[Exercise directions] The word "Outcome" may appear in the records below. Report how many lines contain it, and write nothing besides the number.

[Input data]
-- ==== Sys2Proof/Machine/Tiles.lean ====
section
/-! DEFINITION. Tiles and handles (spec 14 R345 to R355), tile transfers and conversions (R356, R357), scales (R365), drains
(R366 to R368, spec 20 R466), permits and pushes (spec 13 R331, spec 09 R223 to R225, spec 19 R462), and the scoreboard (R349). -/

namespace Sys2Proof.Machine

/-! ### Tiles -/

/-- The tile that a handle of a gang names. -/
def tileAt (s : State) (gid h : Nat) : Option (Nat × Tile) :=
  (vget (s.gang gid).h h none).bind fun id => (s.tiles.get? id).map fun t => (id, t)

/-- The key of a byte of a tile (R345). -/
def Tile.key_ (t : Tile) (off : Nat) : Nat := tileKey t.core (nth t.chunks (off / 512) 0) (off % 512)

/-- Bytes of a tile. -/
def Tile.size (t : Tile) : Nat := 512 * t.chunks.length

/-- n bytes of a tile inside one chunk, as a number. -/
def tileNat (s : State) (t : Tile) (off n : Nat) : Nat := readNat s.mem.cells (t.key_ off) n

/-- Every byte of a tile. -/
def tileBytes (s : State) (t : Tile) : List Byte := t.chunks.flatMap fun c => readCells s.mem.cells (tileKey t.core c 0) 512

/-- Writes bytes inside one chunk of a tile. -/
def putTile (s : State) (t : Tile) (off : Nat) (bs : List Byte) : State :=
  s.setMem (clearPoisonSmall { s.mem with cells := writeCells s.mem.cells (t.key_ off) bs } (t.key_ off) bs.length)

/-- Writes bytes to a tile from its first byte on, chunk by chunk. -/
def fillTile (s : State) (core : Nat) (bs : List Byte) : List Nat → State
  | [] => s
  | c :: cs =>
    if bs.isEmpty then s else
    let k := tileKey core c 0
    let part := bs.take 512
    let s1 := s.setMem (clearPoisonSmall { s.mem with cells := writeCells s.mem.cells k part } k part.length)
    fillTile s1 core (bs.drop 512) cs

/-- The first poisoned chunk of a tile: its INFO names no physical block and is left open (R455, Table 18-1, DESIGN CHOICE, log 6)
(DEDUCED, log 36). -/
def tilePoison (s : State) (t : Tile) : State × Option Flt :=
  if t.chunks.any fun c => (poisonAt s.mem (tileKey t.core c 0) 512).isSome then
    let (n, s1) := s.draw
    (s1, some (cPoison, wordOf (Config.free n)))
  else (s, none)

/-- The cause of lowest rank (R423). -/
def worst (l : List (Option Flt)) : Option Flt := leastBy (fun a b => decide (causeRank a.1 < causeRank b.1)) (l.filterMap id)

/-- The stale-handle cause of a handle (R348, R464). -/
def stale (s : State) (gid h : Nat) : Option Flt := if (tileAt s gid h).isNone then some (cStale, wordOf h) else none

/-- An operand-format cause with its kind, when a condition holds (R465). -/
def kindWhen (b : Bool) (kind detail : Nat) : Option Flt := if b then some (cOperand, kindInfo kind detail) else none

/-- The operand register of a gang-wide tile instruction: that of the participant at the lowest position (R347). -/
def leadReg (s : State) (ps : List Nat) (a : Reg) : Nat := (s.gr ((ps.head?).getD 0) a.val).toNat

/-- Names a tile by a handle, or none. -/
def setHandle (s : State) (gid h : Nat) (v : Option Nat) : State := s.modGang gid fun g => { g with h := vset g.h h v }

/-! ### Allocation -/

/-- Chunks charged to a gang (R345) (DEDUCED, log 36). -/
def charged (s : State) (gid : Nat) : Nat := ((s.tiles.filter fun e => e.2.charge == some gid).map fun e => e.2.chunks.length).sum

/-- A team has its place on its cores: it is not held in a save slot (R54, R159). -/
def Team.placed (t : Team) : Bool :=
  match t.res with
  | .saved _ => false
  | _ => true

/-- The team that a tile belongs to. -/
def tileTeam (s : State) (id : Nat) (t : Tile) : Option Team := (tileGang s id t).map fun g => s.team (s.gang g).team

/-- A tile lies in its core's tile store: it is not held in a save slot with its team (R54). -/
def tilePlaced (s : State) (id : Nat) (t : Tile) : Bool := ((tileTeam s id t).map (·.placed)).getD true

/-- Chunks of a core that tiles hold; for a gang of an urgent team, those of urgent teams and of landing slots (R158, R159). -/
def usedChunks (s : State) (core : Nat) (urgent : Bool) : List Nat :=
  (s.tiles.filter fun e => e.2.core == core && (match tileTeam s e.1 e.2 with
    | some t => t.placed && (!urgent || t.urgent || !e.2.permits.isEmpty)
    | none => true)).flatMap fun e => e.2.chunks

/-- Chunks of a core given to its urgent teams (R158). -/
def urgentChunks (s : State) (core : Nat) : List Nat :=
  (s.teams.filter fun e => e.2.urgent && e.2.cores.contains core && e.2.res == .resident).flatMap fun e => e.2.chunks

/-- n free chunks of a core, the highest-numbered ones (DESIGN CHOICE, log 9); an urgent team's come from those given to it (R158). -/
def takeChunks (s : State) (gid n : Nat) : Option (List Nat) :=
  let g := s.gang gid
  let t := s.team g.team
  let used := usedChunks s g.core t.urgent ++ if t.urgent then [] else urgentChunks s g.core
  let pool := if t.urgent then t.chunks.reverse else (List.range 512).reverse
  let free := (pool.filter fun c => !(used.contains c)).take n
  if free.length = n then some free.reverse else none

/-- A chunk that the allocation zeroes: `.z`, or last held by another context (R70, R350). -/
def zeroes (s : State) (z : Bool) (core ctx c : Nat) : Bool :=
  z || match s.mem.chunkHolder.get? (512 * core + c) with
    | some h => h != ctx
    | none => false

/-- Zeroes a chunk. -/
def zeroChunk (s : State) (core c : Nat) : State :=
  let k := tileKey core c 0
  s.setMem (clearPoisonSmall { s.mem with cells := s.mem.cells.filter fun e => !(decide (k ≤ e.1 ∧ e.1 < k + 512)) } k 512)

/-- Context of a gang. -/
def gangCtx (s : State) (gid : Nat) : Nat := (s.grid (s.team (s.gang gid).team).grid).ctx
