/-- Each gang's window, core by core; none where the check of Table 6-5 fails on one. -/
def windowsFor (x : Wants) (occ : Nat → Occ) (among : List Nat) : List Nat → Option (List (Nat × Nat × Nat))
  | [] => some []
  | c :: cs =>
    match fitCore (occ c) x.w x.d among x.resumed (x.on c), windowsFor x occ among cs with
    | some (_, l), some r => some (l.map (fun a => (a.1, c, a.2)) ++ r)
    | _, _ => none

/-- Windows of a team's gangs, in gang-number order. -/
def seatsFor (x : Wants) (occ : Nat → Occ) (among : List Nat) : Option (List (Nat × Nat × Nat)) :=
  (windowsFor x occ among (dedup x.cores)).map fun l => sortBy (fun (a b : Nat × Nat × Nat) => decide (a.1 < b.1)) l

/-- Builds a team on its windows: the record of the team, its local range, its gangs and threads. Its start is an acquire for each
of its clusters: what the launch waited for and what its packet's poster did happen before it (R92, R143, R147). -/
def buildTeam (s : State) (p : Plan) (x : Wants) (base : Nat) (seats : List (Nat × Nat × Nat)) : State :=
  let (id, s1) := s.fresh
  let cl := x.cores.headD 0 / 16
  let now := s.nowAt (x.cores.headD 0)
  let ctx := (s.grid p.grid).ctx
  let joins := ((x.asks.head?).map (·.2.1)).getD 1
  let t : Team := { Team.none with grid := p.grid, idx := p.idx, kind := p.kind, cores := x.cores, localBase := base, localSize := x.loc, role := p.role,
                                   urgent := p.urgent, width := x.w, d := x.d, t := p.t, entry := p.entry, tilesRes := p.tiles, chunks := p.chunks }
  let s2 := firstLocal (s1.setTeam id t) cl base x.loc ctx
  let s3 := (dedup (x.cores.map (· / 16))).foldl acquire s2
  seats.foldl (fun st a => addGang st p id x now a.1 a.2.1 a.2.2 joins) s3

/-- The plan of a grid's team. -/
def planOf (s : State) (gid idx : Nat) (chunks : List Nat) : Plan :=
  let g := s.grid gid
  let l := g.launch
  { grid := gid, idx := idx, kind := l.kind.getD .one, role := match g.batch with
      | some (cl, b) => .batch cl b
      | none => .plain
    urgent := g.urgent, t := l.t, tiles := l.tiles, args := if g.batch.isSome then wordOf l.t else l.args, entry := l.entry, chunks := chunks }

/-- Places a new team that is not urgent, when the actual check passes (R146). -/
def placeNew (s : State) (gid idx : Nat) (cores : List Nat) : Option State :=
  let g := s.grid gid
  let x := wantsNew g.launch g.width cores
  let cl := cores.headD 0 / 16
  if cores.any fun c => !coreReady s c then none else
  match seatsFor x (occOf s) (allWindows x.w), localStart s cl x.loc (localUsed s cl) with
  | some seats, some base =>
    let s1 := buildTeam s (planOf s gid idx []) x base seats
    some (match g.batch with
      | some (c, b) => batchInputs s1 c b base
      | none => s1)
  | _, _ => none

/-! ### Forage requests (R148, R149) -/

/-- The fabric node of a cluster (Table 10-1). -/
def clusterNode (cl : Nat) : Nat := nth [11, 13, 15, 16, 18, 20, 25, 27, 31, 32, 36, 38, 43, 45, 47, 48, 50, 52] cl 0

/-- Mesh distance of two nodes (R236). -/
def meshDist (a b : Nat) : Nat := (max (a % 8) (b % 8) - min (a % 8) (b % 8)) + (max (a / 8) (b / 8) - min (a / 8) (b / 8))

/-- The clusters that a cluster asks, in order (R148). -/
def forageOrder (cl : Nat) : List Nat :=
  sortBy (fun a b => decide (meshDist (clusterNode cl) (clusterNode a) < meshDist (clusterNode cl) (clusterNode b))) ((List.range 18).filter fun c => c != cl)

/-- Cores of a cluster. -/
def coresOf (cl : Nat) : List Nat := (List.range 16).map (16 * cl + ·)

/-- A cluster may send a request: its buffers are empty, and some core of it has no resident thread (R148)
(DEDUCED, log 31). -/
def mayForage (s : State) (cl : Nat) : Bool :=
  let c := s.cluster cl
  clusterUp s cl && c.forage.isNone && c.forageWait.isNone && (coresOf cl).all (fun k => (s.core k).records.isEmpty)
    && (coresOf cl).any fun k => coreReady s k && (gangsOn s k).isEmpty

/-- Clusters that may forage send a request to the next cluster in their order. -/
def execForageRequest (s : State) : Host.Outcome State Fault Refusal :=
  .next ((List.range 18).foldl (fun st cl =>
    if mayForage st cl then st.modCluster cl fun c => { c with forage := some (nth (forageOrder cl) c.empties 0) } else st) s)

/-- The placement kind of a record's team (Table 2-3). -/
def recordKind (s : State) (r : Record) : Kind :=
  match r.resume with
  | some t => (s.team t).kind
  | none => (s.grid r.grid).launch.kind.getD .one

/-- The head record of a core's buffer is stalled and may be shipped: of the one-core kind, neither urgent nor an inference
batch's (R149) (DEDUCED, log 31). -/
def stalledOf (s : State) (core : Nat) : Option Record :=
  match (s.core core).records with
  | r :: _ => if decide (r.since + 2048 ≤ s.nowAt core) && recordKind s r == .one && !isUrgentRecord s r && (s.grid r.grid).batch.isNone then some r else none
  | [] => none

/-- Takes the head record off a core's buffer; the next one comes to the head. -/
def popRecord (s : State) (core : Nat) : State := setRecords s core ((s.core core).records.drop 1)

/-- A record goes back to the distributor: its team is assigned before any index not yet assigned (R149, R157). -/
def returnRecord (s : State) (r : Record) : State :=
  s.modGrid r.grid fun g => match r.resume with
    | some t => { g with resumed := g.resumed ++ [t] }
    | none => { g with returned := g.returned ++ [r.idx] }

/-- The wait after 17 empty replies ends (R148). -/
def execForageRetry (s : State) : Host.Outcome State Fault Refusal :=
  .next ((List.range 18).foldl (fun st cl =>
    match (st.cluster cl).forageWait with
    | some t => if t ≤ st.nowAt (16 * cl) then st.modCluster cl fun c => { c with forageWait := none, empties := 0 } else st
    | none => st) s)

end Sys2Proof.Machine
end

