-- ==== Sys2Proof/Machine/Mesh.lean ====
section
/-! DEFINITION. The nodes of the Mostoax mesh and the injection of packets (spec 10 R236 to R239). -/

namespace Sys2Proof.Machine

/-- The node of a unit (Table 10-1). -/
def nodeOf (u : Nat × Nat) : Nat := ((List.range 64).find? fun n => nodeUnit n == u).getD 54

/-- The node of a slice. -/
def sliceNode (slice : Nat) : Nat := nodeOf (1, slice)
/-- The node of the slice of a device address, under the current map. -/
def homeNode (s : State) (k : Nat) : Nat := sliceNode (sliceOf s.mgmt (k % 2 ^ 48))
/-- Flits that carry some bytes. -/
def flitsOf (n : Nat) : Nat := max 1 (ceilDiv n 64)

/-- A packet is injected at a node for some destinations, with a class code and a number of flits (R237 to R239): its sequence
number is that of the packets of its source, in rising order (R240). -/
def inject (s : State) (src : Nat) (dst : List Nat) (vc flits : Nat) : State :=
  if dst.isEmpty then s else
  let (id, s1) := s.fresh
  let f : Flit :=
    { node := src, src := src, seq := id, dst := dst, stamp := s.clk.fabric % 2 ^ 32, vc := vc, flits := flits, left := flits, turn := none,
      turned := false, served := s.clk.fabric, stale := false }
  s1.modMgmt fun m => { m with pkts := m.pkts.set id f }

/-- The class code of urgent traffic (R239). -/
def urgentClass : Nat := 1

/-- Bytes that a core spills go to one slice as urgent traffic (R160, R239), the one of the core's number (DESIGN CHOICE, log 18). -/
def sendSpill (s : State) (core n : Nat) : State :=
  if n = 0 then s else inject s (clusterNode (core / 16)) [sliceNode (nth s.mgmt.sliceMap (core % 32) 0)] urgentClass (flitsOf n)

/-- An urgent team's core fetches the entry clause as urgent traffic (R239). -/
def sendEntryFetch (s : State) (ctx core entry : Nat) : State :=
  match leafAt s ctx entry with
  | some (lv, e) => inject s (clusterNode (core / 16)) [homeNode s (leafKey (s.ctx ctx) lv e entry)] urgentClass 1
  | none => s

end Sys2Proof.Machine
end

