/-! ### Forage replies (R149) -/

/-- Places a shipped record on the requester's first core that passes; else it returns to the distributor. -/
def placeShipped (s : State) (cl : Nat) (r : Record) : State :=
  let one (c : Nat) : Option State := match r.resume with
    | some t => placeSaved s t [c]
    | none => if ringHeld s r.grid r.idx then none else placeNew s r.grid r.idx [c]
  ((coresOf cl).findSome? one).getD (returnRecord s r)

/-- The reply to one requester: up to four stalled records, oldest assignment first, or an empty reply. -/
def forageReply (s : State) (cl : Nat) : State :=
  match (s.cluster cl).forage with
  | none => s
  | some v =>
    let stalled := (coresOf v).filterMap fun c => (stalledOf s c).map fun r => (c, r)
    let ship := (sortBy (fun (a b : Nat × Record) => decide (a.2.assigned < b.2.assigned)) stalled).take 4
    if ship.isEmpty then
      s.modCluster cl fun c => { c with forage := none, empties := c.empties + 1,
                                        forageWait := if c.empties + 1 = 17 then some (s.nowAt (16 * cl) + 4096) else none }
    else
      let s1 := ship.foldl (fun st p => popRecord st p.1) (s.modCluster cl fun c => { c with forage := none, empties := 0 })
      ship.foldl (fun st p => placeShipped st cl p.2) s1

/-- Replies to the outstanding forage requests (R149). -/
def execForageReply (s : State) : Host.Outcome State Fault Refusal := .next ((List.range 18).foldl forageReply s)

end Sys2Proof.Machine
end

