-- ==== Sys2Proof/Machine/Core.lean ====
section
/-! DEFINITION. The machine as the host's interface takes it. -/

def Sys2Proof.core : Host.Core :=
  { State := Sys2Proof.Machine.State
    Fault := Sys2Proof.Machine.Fault
    Refusal := Sys2Proof.Machine.Refusal
    step := Sys2Proof.Machine.step
    reset := Sys2Proof.Machine.State.reset }
end

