-- ==== Sys2Proof/Safety.lean ====
section
/-! DEFINITION. What counts as a safe step and a safe run, and the terms in which statements about instructions are written:
a group that carries an instruction without an exception of its own, what goes on after it, and what it leaves alone. -/

namespace Sys2Proof

open Machine

/-- The step at a state answers a next state. -/
def stepsOn (s : State) : Prop := ∃ t, step s = .next t

/-- A run of n steps answers a next state at each. -/
def runsFor : Nat → State → Prop
  | 0, _ => True
  | n + 1, s => ∃ t, step s = .next t ∧ runsFor n t

/-- The memory of a state is in canonical form. -/
def memoryWf (s : State) : Prop := Memory.wf s.mem.cells = true

/-! ### A group that carries an instruction -/

/-- The group's threads stand in ascending lane and are Ready, each belongs to a gang, and for none of them does the encoding
cause arise (R35, R266). -/
structure Carries (s : State) (i : Instr) : Prop where
  lanes : s.grp.threads.Pairwise fun a b => s.laneOf a < s.laneOf b
  ready : ∀ th ∈ s.grp.threads, ∃ x, s.threads.get? th = some x ∧ x.run = .ready
  ganged : ∀ th ∈ s.grp.threads, ∃ g, s.gangs.get? (s.thread th).gang = some g
  legal : ∀ th ∈ s.grp.threads, encodingBad s i th = false

/-- The registers that last-use hints and the end of the clause poison for a thread of the group (R262). -/
def poisonedBy (s : State) (i : Instr) (th : Nat) : List Nat :=
  poisonNow i (s.guardOf th) ++ clausePoison s.grp i (s.guardOf th) (s.thread th).clause

/-- Everything but threads, gangs, the group being carried and the schedule is the same in two states, and the agenda is. -/
structure SameElse (s t : State) : Prop where
  mem : t.mem = s.mem
  clk : t.clk = s.clk
  clusters : t.clusters = s.clusters
  cores : t.cores = s.cores
  teams : t.teams = s.teams
  grids : t.grids = s.grids
  tiles : t.tiles = s.tiles
  ops : t.ops = s.ops
  accs : t.accs = s.accs
  ctxs : t.ctxs = s.ctxs
  queues : t.queues = s.queues
  insts : t.insts = s.insts
  frames : t.frames = s.frames
  structs : t.structs = s.structs
  mgmt : t.mgmt = s.mgmt
  second : t.grp2 = s.grp2
  agenda : t.sched.agenda = s.sched.agenda

/-- Everything but threads, the group being carried, the schedule and the gangs' undo logs (R434) is the same in two states. -/
structure SameDevice (s t : State) : Prop extends SameElse s t where
  gangs : ∀ g, { t.gang g with undo := [] } = { s.gang g with undo := [] }

/-- The group is through, and every thread of it is Ready, at the address `pc th`, its clause as the end of the instruction leaves
it (R255). -/
structure MovesTo (s : State) (i : Instr) (pc : Nat → Nat) (t : State) : Prop where
  group : t.grp = Group.empty
  ready : ∀ th ∈ s.grp.threads, (t.thread th).run = .ready
  pc : ∀ th ∈ s.grp.threads, (t.thread th).pc = pc th
  clause : ∀ th ∈ s.grp.threads, (t.thread th).clause = clauseAfter s.grp i (s.guardOf th) (s.thread th).clause

/-- The group is through, and every thread of it is Ready at the halfword after the instruction. -/
abbrev GoesOn (s : State) (i : Instr) (t : State) : Prop := MovesTo s i (fun _ => s.grp.cursor + i.len) t

/-- Registers after an instruction that writes the registers `ws th` of each thread of the group: hinted last uses hold the poison
value, all others what they held; threads outside the group are the same. -/
structure RegFrame (s : State) (i : Instr) (ws : Nat → List Nat) (t : State) : Prop where
  held : ∀ th ∈ s.grp.threads, ∀ r, r ∉ ws th → r ∉ poisonedBy s i th → t.gr th r = s.gr th r
  poisoned : ∀ th ∈ s.grp.threads, ∀ r ∈ poisonedBy s i th, r < 64 → t.gr th r = poisonValue
  others : ∀ th, th ∉ s.grp.threads → t.thread th = s.thread th

/-- A thread without its registers, predicates, program counter, clause, state and times. -/
def threadRest (x : Thread) : Thread := { x with g := Vector.replicate 64 0, p := 0, pc := 0, after := 0, clause := none, since := 0, run := .ready }

/-- Flags, level, queries, regions and the like of every thread are the same. -/
def SameThreads (s t : State) : Prop := ∀ th, threadRest (t.thread th) = threadRest (s.thread th)

/-- What an instruction that writes register d of each thread with a true guard does: the value, and the frame. -/
structure WritesReg (s : State) (i : Instr) (d : Nat) (v : Nat → Word) (t : State) : Prop where
  goes : GoesOn s i t
  value : ∀ th ∈ s.active, t.gr th d = v th
  regs : RegFrame s i (fun th => if th ∈ s.active then [d] else []) t
  preds : ∀ th, (t.thread th).p = (s.thread th).p
  threads : SameThreads s t
  device : SameDevice s t

/-- What an instruction does that leaves predicates and the device alone and writes the registers `ws th`. -/
structure Keeps (s : State) (i : Instr) (ws : Nat → List Nat) (t : State) : Prop where
  regs : RegFrame s i ws t
  preds : ∀ th, (t.thread th).p = (s.thread th).p
  threads : SameThreads s t
  device : SameDevice s t

/-- What an acquire leaves (R92): the clusters of the threads with a true guard have dropped their copies of words that they do not own,
and but for the registers `ws th` nothing else has changed. -/
structure Acquires (s : State) (i : Instr) (ws : Nat → List Nat) (t : State) : Prop where
  regs : RegFrame s i ws t
  preds : ∀ th, (t.thread th).p = (s.thread th).p
  threads : SameThreads s t
  device : SameDevice s { t with clusters := s.clusters }
  copies : ∀ cl < 18, t.cluster cl =
    { s.cluster cl with copies := if s.active.any (fun th => s.clusterOf th == cl) then [] else (s.cluster cl).copies }

/-- What an instruction that writes predicate d of each thread with a true guard does; p15 ignores the write (R268). -/
structure WritesPred (s : State) (i : Instr) (d : Nat) (v : Nat → Bool) (t : State) : Prop where
  goes : GoesOn s i t
  value : ∀ th ∈ s.active, d ≠ 15 → t.pr th d = v th
  preds : ∀ th n, (th ∈ s.active → n ≠ d ∨ n = 15) → t.pr th n = s.pr th n
  regs : RegFrame s i (fun _ => []) t
  threads : SameThreads s t
  device : SameDevice s t

/-- What an instruction that writes one uniform register of every gang with a true guard in the group does (R26): the value,
and the frame. -/
structure WritesUniform (s : State) (i : Instr) (d : Nat) (v : Nat → Word) (t : State) : Prop where
  goes : GoesOn s i t
  value : ∀ th ∈ s.active, vget (t.gang (s.thread th).gang).w d 0 = v (s.thread th).gang
  uniform : ∀ g n, ((∃ th ∈ s.active, (s.thread th).gang = g) → n ≠ d) → vget (t.gang g).w n 0 = vget (s.gang g).w n 0
  gangs : ∀ g, { t.gang g with undo := [], w := (s.gang g).w } = { s.gang g with undo := [] }
  preds : ∀ th, (t.thread th).p = (s.thread th).p
  regs : RegFrame s i (fun _ => []) t
  threads : SameThreads s t
  device : SameElse s t

/-! ### One thread at work -/

/-- One thread of the group has a true guard, with no access unperformed; accesses are performed at their issue (DESIGN CHOICE, log 4). -/
structure Alone (s : State) (i : Instr) (th : Nat) : Prop where
  carries : Carries s i
  only : s.active = [th]
  performed : s.accsOf th = []
  prompt : s.sched.defer = []

/-- The group is through, and its threads are Ready at the halfword after the instruction. -/
structure PassesOn (s : State) (i : Instr) (t : State) : Prop where
  group : t.grp = Group.empty
  gone : ∀ th ∈ s.grp.threads, (t.thread th).run = .ready ∧ (t.thread th).pc = s.grp.cursor + i.len

/-- The group goes on, and what an instruction of one thread leaves alone: registers but `ws`, predicates and the rest of every
thread. -/
structure Settles (s : State) (i : Instr) (th : Nat) (ws : List Nat) (t : State) : Prop where
  goes : GoesOn s i t
  regs : RegFrame s i (fun u => if u = th then ws else []) t
  preds : ∀ u, (t.thread u).p = (s.thread u).p
  threads : SameThreads s t

/-- What waited in a thread's clause to be poisoned, of the registers `ks`. -/
def owedTo (s : State) (th : Nat) (ks : List Nat) : List Nat := (((s.thread th).clause.map (·.poison)).getD []).filter ks.contains

/-- The registers that hints poison after an instruction whose encoding does not tell all: the thread th wrote the registers `ws`
besides, and did not write `ks`, which the encoding names (R262). -/
def poisonedFix (s : State) (i : Instr) (th : Nat) (ws ks : List Nat) (u : Nat) : List Nat :=
  if u ≠ th then poisonedBy s i u else (poisonedBy s i u).filter (fun r => !ws.contains r) ++
    (if (clauseAfter s.grp i (s.guardOf u) (s.thread u).clause).isNone then owedTo s u ks else [])

/-- The group is through, its threads at the addresses `pc u`, and every register keeps its value but for the hints, of an instruction
whose encoding does not tell all: the thread th wrote the registers `ws` besides, and did not write `ks`, which the encoding names. -/
structure PassesFix (s : State) (i : Instr) (th : Nat) (ws ks : List Nat) (t : State) : Prop where
  passes : PassesOn s i t
  clause : ∀ u ∈ s.grp.threads, (t.thread u).clause = (clauseAfter s.grp i (s.guardOf u) (s.thread u).clause).map fun c =>
    if u = th then { c with poison := (c.poison ++ owedTo s u ks).filter fun r => !ws.contains r } else c
  held : ∀ u ∈ s.grp.threads, ∀ r, r ∉ poisonedFix s i th ws ks u → t.gr u r = s.gr u r
  poisoned : ∀ u ∈ s.grp.threads, ∀ r ∈ poisonedFix s i th ws ks u, r < 64 → t.gr u r = poisonValue
  others : ∀ u, u ∉ s.grp.threads → t.thread u = s.thread u
  preds : ∀ u, (t.thread u).p = (s.thread u).p

/-- The threads `who` are Blocked at the instruction with their registers as they were, the others of the group have gone on, and
threads outside the group are the same. -/
structure BlocksAt (s : State) (i : Instr) (who : List Nat) (w : Nat → Why) (t : State) : Prop where
  group : t.grp = Group.empty
  blocked : ∀ th ∈ who, (t.thread th).run = .blocked (w th) ∧ (t.thread th).pc = s.grp.pc ∧ (t.thread th).after = s.grp.cursor + i.len
  held : ∀ th ∈ who, (t.thread th).g = (s.thread th).g ∧ (t.thread th).p = (s.thread th).p ∧ (t.thread th).f = (s.thread th).f
  gone : ∀ th ∈ s.grp.threads, th ∉ who → (t.thread th).run = .ready ∧ (t.thread th).pc = s.grp.cursor + i.len
  others : ∀ th, th ∉ s.grp.threads → t.thread th = s.thread th

/-- All threads of the group with a true guard are in gang g, and there is one. -/
structure OneGang (s : State) (i : Instr) (g : Nat) : Prop where
  carries : Carries s i
  some_ : s.active ≠ []
  gang : ∀ th ∈ s.active, (s.thread th).gang = g

/-- The group goes on, having forked one operation of its threads, counted on the flag that fs selects (R107, R256, R347); the issue
left the state s1 before the fork. -/
structure Forks (s : State) (i : Instr) (fs : Option Bool) (job : Job) (reads writes : List Nat) (s1 t : State) : Prop where
  goes : GoesOn s i t
  regs : RegFrame s i (fun _ => []) t
  preds : ∀ th, (t.thread th).p = (s.thread th).p
  op : ∃ op : Op, t.ops = s1.ops.set s1.sched.nextId op ∧ op.job = job ∧ op.reads = reads ∧ op.writes = writes ∧ op.parts = s.active ∧
    op.issuer = s.active.head? ∧ op.decs = s.active.filterMap fun th => (fs.bind (flagOf (s.thread th))).map fun n => (th, n)
  flags : ∀ th ∈ s.active, ∀ n < 12, vget (t.thread th).f n 0 = vget (s.thread th).f n 0 +
    (if fs.bind (flagOf (s.thread th)) = some n then 1 else 0)
  mem : t.mem = s1.mem

/-! ### Gangs and joins -/

/-- The participants of a gang-wide instruction in a gang: its threads of the group with a true guard, in ascending lane (R275). -/
def participants (s : State) (g : Nat) : List Nat := inGang s g s.active

/-- The participant at a position of a gang. -/
def holder (s : State) (g p : Nat) : Option Nat := (participants s g).find? fun th => (s.thread th).pos == p

/-- No Open join of a gang would settle (R39, R40) though the threads `off` ended or waited at a jwait: each has a pending position
whose thread is another that is neither Exited nor Blocked at a jwait. -/
def StaysOpen (s : State) (g : Nat) (off : List Nat) : Prop :=
  ∀ n < (s.gang g).jcount, (joinOf s g n).st = .opened → ∃ p ∈ (joinOf s g n).pending, ∃ th, nth (s.gang g).at_ p none = some th ∧
    th ∉ off ∧ (s.thread th).run ≠ .exited ∧ (s.thread th).atJwait = false

/-- No thread of a gang is Blocked at a jwait. -/
def NoWaiters (s : State) (g : Nat) : Prop := ∀ th ∈ threadsOf (s.gang g), (s.thread th).atJwait = false

end Sys2Proof
end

[Result of this exercise] 3